START Data for the task

-- ==== Sys2Proof/Machine/Dma.lean ====
section
/-! DEFINITION. The DMA engine: channels, read and write bursts, units and tokens, pacing, run-ahead, errors, ends and
shard checks (R208 to R241, R287). -/

namespace Sys2Proof.Machine

/-! ### Channels -/

def State.chan (s : State) (g ch : Nat) : Chan := SMap.get {} s.chans (g, ch)

def State.setChan (s : State) (g ch : Nat) (x : Chan) : State :=
  { s with chans := SMap.set (fun k => 16 * k.1 + k.2) {} s.chans (g, ch) x }

/-- The active transfer changed. -/
def State.modXfer (s : State) (g ch : Nat) (f : Xfer → Xfer) : State :=
  s.setChan g ch { s.chan g ch with act := (s.chan g ch).act.map f }

/-- The registers of the active set. -/
def activeRegs : List RegName :=
  [.DMA_CH_CTL, .DMA_CH_SRC, .DMA_CH_DST, .DMA_CH_COUNTS, .DMA_CH_LOOP1, .DMA_CH_LOOP2, .DMA_CH_LOOP3, .DMA_CH_AUX]

/-- The active set. -/
def State.desc (s : State) (g ch : Nat) : Desc := activeRegs.map (fun n => s.reg ⟨n, g, ch, 0⟩)

/-- The shadow set. -/
def State.shdDesc (s : State) (g ch : Nat) : Desc := (List.range 8).map (fun i => s.reg ⟨.DMA_CH_SHD, g, ch, i⟩)

/-- STATE of a channel: 0 idle, 1 running, 2 held, 3 stopping, 4 error. -/
def State.chState (s : State) (g ch : Nat) : Nat := s.f F.DMA_CH_STATUS_STATE g ch

def State.setChState (s : State) (g ch v : Nat) : State := s.setF F.DMA_CH_STATUS_STATE v g ch

/-- A stop of the whole core is in force (R233). -/
def State.dmaStopped (s : State) (g : Nat) : Bool := s.fb F.DMA_STOPPED_STOPPED g

/-- The shadow set emptied, with its run-ahead. -/
def State.shadowEmpty (s : State) (g ch : Nat) : State :=
  let s := iter 8 (fun i s => s.setReg ⟨.DMA_CH_SHD, g, ch, i⟩ 0) s
  let s := s.setF F.DMA_CH_STATUS_SHADOW 0 g ch
  let s := s.setChan g ch { s.chan g ch with whoQ := none, shd := {} }
  let x := s.core g
  s.setCore g { x with bursts := x.bursts.filter (fun b => !(b.ch == ch && b.next)) }

/-- A read burst holds its buffer entry from its issue until its write is acknowledged (R216), also while it waits to be
issued again after a failure. A suppressed or poisoned read has given its entry back. -/
def Burst.holds (b : Burst) : Bool := b.st != .suppressed && b.st != .reread

/-- Buffer entries held (R216). -/
def Core.bufUsed (x : Core) : Nat := (x.bursts.filter Burst.holds).length

/-- Reads outstanding. -/
def Core.bufReads (x : Core) : Nat := (x.bursts.filter (fun b => b.st = .reading)).length
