/-- A message of this module is offered to its queue: accepted, refused, or held while the ring is full. Older operations
of its sender to the same core have taken effect first (R265). -/
def State.msgOffer (s : State) (n : Nat) : State :=
  match s.msgs[n]? with
  | none => s
  | some m =>
    let o := (s.core m.g).spurq.find? (fun o => o.seq = m.seq)
    let done (q : SOp) : Bool := match q.kind with
      | .msg _ _ => !q.parts.isEmpty
      | _ => false
    match o with
    | none => { s with msgs := s.msgs.eraseIdx n }
    | some o =>
      if s.spurOlder m.g o done then s
      else if s.mqClosed m.dst m.c m.q then
        (({ s with msgs := s.msgs.eraseIdx n } : State).mqRefuse m.dst m.c).msgAnswer m 7
      else if s.mqFull m.dst m.c m.q then { s with msgs := modAt s.msgs n (fun m => { m with held := true }) }
      else
        (({ s with msgs := s.msgs.eraseIdx n } : State).mqAccept m.dst m.c m.q (s.node * 2 ^ 44 + m.g) m.data m.poison).msgAnswer m 0

/-- MESSAGE_REOFFER (R264): a message held at a full queue is offered again once a slot is free. -/
def execMessageReoffer (g c q : Nat) (s : State) : Host.Outcome State Fault Refusal :=
  if s.mqFull g c q then .next s else
  match firstFrom (fun i => match s.msgs[i]? with
    | some m => m.held && decide (m.dst = g ∧ m.c = c ∧ m.q = q)
    | none => false) s.msgs.length 0 with
  | none => .next s
  | some n => .next (s.msgOffer n)

/-- MRECV (R263): takes the head message to RA and writes RB; waits while the queue is empty. -/
def execMrecv (g c k : Nat) (s : State) : Host.Outcome State Fault Refusal :=
  .next (s.issue g c k .mrecv (fun s d =>
    let t := s.strand g c k
    let q := d.field 36 3
    let a := (t.rd d.rd).toNat
    if s.f F.COL_MQ_STATE_COUNT g c q = 0 then s else
    let h := s.f F.COL_MQ_STATE_HEAD g c q
    let len := s.readN (s.slotKey g c q h 0x48) 1
    match if a % 8 = 0 then s.winKey g c a len else none with
    | none => s.raise g c k 0x05 a
    | some key =>
      let src := s.slotKey g c q h 0
      let sender := BitVec.ofNat 64 (s.readN (s.slotKey g c q h 0x40) 8)
      let s := s.store key (s.read src len) (s.poisoned src len)
      let s := s.setF F.COL_MQ_STATE_HEAD (if h + 1 = s.mqSlots g c q then 0 else h + 1) g c q
      let s := s.setF F.COL_MQ_STATE_COUNT (s.f F.COL_MQ_STATE_COUNT g c q - 1) g c q
      s.retireRd g c k d.rs1 (BitVec.ofNat 64 (len + 256 * bits sender 0 8 + 2 ^ 44 * bits sender 44 20))))

/-- MCOUNT (R263): RA ← messages queued. -/
def execMcount (g c k : Nat) (s : State) : Host.Outcome State Fault Refusal :=
  .next (s.issue g c k .mcount (fun s d =>
    s.retireRd g c k d.rd (BitVec.ofNat 64 (s.f F.COL_MQ_STATE_COUNT g c (d.field 36 3)))))

/-- COL_MQ_CFG_WRITE (R261): BASE and SLOTS_M1 change only while ENABLE is 0 and the queue is empty; ENABLE 1 holds only
where the whole ring lies in the context's window. -/
def execColMqCfgWrite (g c q : Nat) (v : Word) (s : State) : Host.Outcome State Fault Refusal :=
  let free := !s.fb F.COL_MQ_CFG_ENABLE g c q && s.f F.COL_MQ_STATE_COUNT g c q == 0
  let s := if free then
      ((s.setF F.COL_MQ_CFG_SLOTS_M1 (bits v 8 8) g c q).setF F.COL_MQ_CFG_BASE (bits v 16 16) g c q).setReg
        ⟨.COL_MQ_STATE, g, c, q⟩ 0
    else s
  let lo := 128 * s.f F.COL_MQ_CFG_BASE g c q
  let b := s.f F.PLC_WIN_BASE c * 65536
  let inside := decide (b ≤ lo) && decide (lo + 128 * s.mqSlots g c q ≤ b + s.f F.PLC_WIN_SIZE c * 65536)
  .next (s.setF F.COL_MQ_CFG_ENABLE (if bits v 0 1 = 1 ∧ inside then 1 else 0) g c q)

/-! ### Completion -/

/-- The status of an operation: the first part that was refused, or a mirror copy. -/
def SOp.status (o : SOp) : Nat :=
  match o.parts.find? (fun p => decide (p.rsp.elim 0 (·.status) ≠ 0)) with
  | some p => p.rsp.elim 0 (·.status)
  | none => o.dupFail.getD 0

/-- An operation can complete: it has left the queue, its parts on other nodes and its message have their answers, its
mirror copies are acknowledged, and, where it acts on this module, no older operation to the same target is under way
(R239, R265). -/
def State.spurReady (s : State) (g : Nat) (o : SOp) : Bool :=
  let answered := match o.kind with
    | .msg _ _ => o.parts.any (fun p => p.rsp.isSome)
    | _ => o.parts.all (fun p => p.loc.key.isSome || p.rsp.isSome)
  let here := o.parts.any (fun p => p.loc.key.isSome)
  o.sent && answered && o.dups == 0 && !(here && s.spurOlder g o (fun _ => false))

/-- The bytes and poison of an SGET: its local parts read now, its remote parts as answered. -/
def State.spurGather (s : State) (o : SOp) : List Byte × Bool :=
  o.parts.foldl (fun (bs, p) x => match x.loc.key with
    | some k => (bs ++ s.read k x.len, p || s.poisoned k x.len)
    | none => (bs ++ (x.rsp.elim [] (·.data)), p || x.rsp.elim false (·.poison))) ([], false)

/-- The effect of an operation at its target and on the local scratchpad: a fault code, the value for RC, the state. -/
def State.spurEffect (s : State) (g : Nat) (o : SOp) : Option Nat × Option Word × State :=
  if o.parts.any (fun p => s.hostShut p.loc) then (some 0x05, none, s) else
  let failed := if o.status = 0 then none else some (failCode o.status)
  match o.kind with
  | .msg _ _ => (failed, none, s)
  | .put =>
    (failed, none, o.parts.foldl (fun s p => match p.loc.key with
      | some k => s.store k ((o.data.drop p.off).take p.len) o.poison
      | none => s) s)
  | .get =>
    if failed.isSome then (failed, none, s) else
    let (bs, bad) := s.spurGather o
    if bad then (some 0x0D, none, s) else (none, none, s.store o.loc bs false)
  | .atom =>
    if failed.isSome then (failed, none, s) else
    match o.parts.head? with
    | none => (none, none, s)
    | some p =>
      match p.loc.key, p.rsp with
      | some k, _ =>
        if s.poisoned k 8 then (some 0x0D, none, s)
        else let (old, s) := s.atomicAt g (some o.who.c) k .amoadd o.val 0; (none, some old, s)
      | none, some r => if r.poison then (some 0x0D, none, s) else (none, some (BitVec.ofNat 64 (ofLE r.data)), s)
      | none, none => (none, none, s)

/-- An operation leaves the queue for good: RC filled or its mark cleared, then its fault, or T29 where TOK asks. -/
def State.spurEnd (s : State) (g : Nat) (o : SOp) (err : Option Nat) (v : Option Word) : State :=
  let x := s.core g
  let s := s.setCore g { x with spurq := x.spurq.filter (fun q => q.seq ≠ o.seq) }
  let s := { s with msgs := s.msgs.filter (fun m => !decide (m.g = g ∧ m.seq = o.seq)) }
  let s := if o.kind = .atom then s.arrive g o.who o.rc v else s
  match err with
  | some e => s.raiseOpWho g o.who o.seq e o.addr
  | none => (if o.tok && !s.stale g o.who.c o.seq then s.token g o.who.c 29 1 else s).progressOf g o.who.c o.seq

/-- SPUR_COMPLETE (R237): operation n of the queue completes. -/
def execSpurComplete (g n : Nat) (s : State) : Host.Outcome State Fault Refusal :=
  match (s.core g).spurq[n]? with
  | none => .next s
  | some o =>
    if !s.spurReady g o then .next s else
    let (err, v, s) := s.spurEffect g o
    .next (s.spurEnd g o err v)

END Data for the task

What the exercise asks.
Filter the listing above for lines with the word "isSome", and copy each one you find.

Written answer.
    | .msg _ _ => o.parts.any (fun p => p.rsp.isSome)
    | _ => o.parts.all (fun p => p.loc.key.isSome || p.rsp.isSome)
  let here := o.parts.any (fun p => p.loc.key.isSome)
    if failed.isSome then (failed, none, s) else
    if failed.isSome then (failed, none, s) else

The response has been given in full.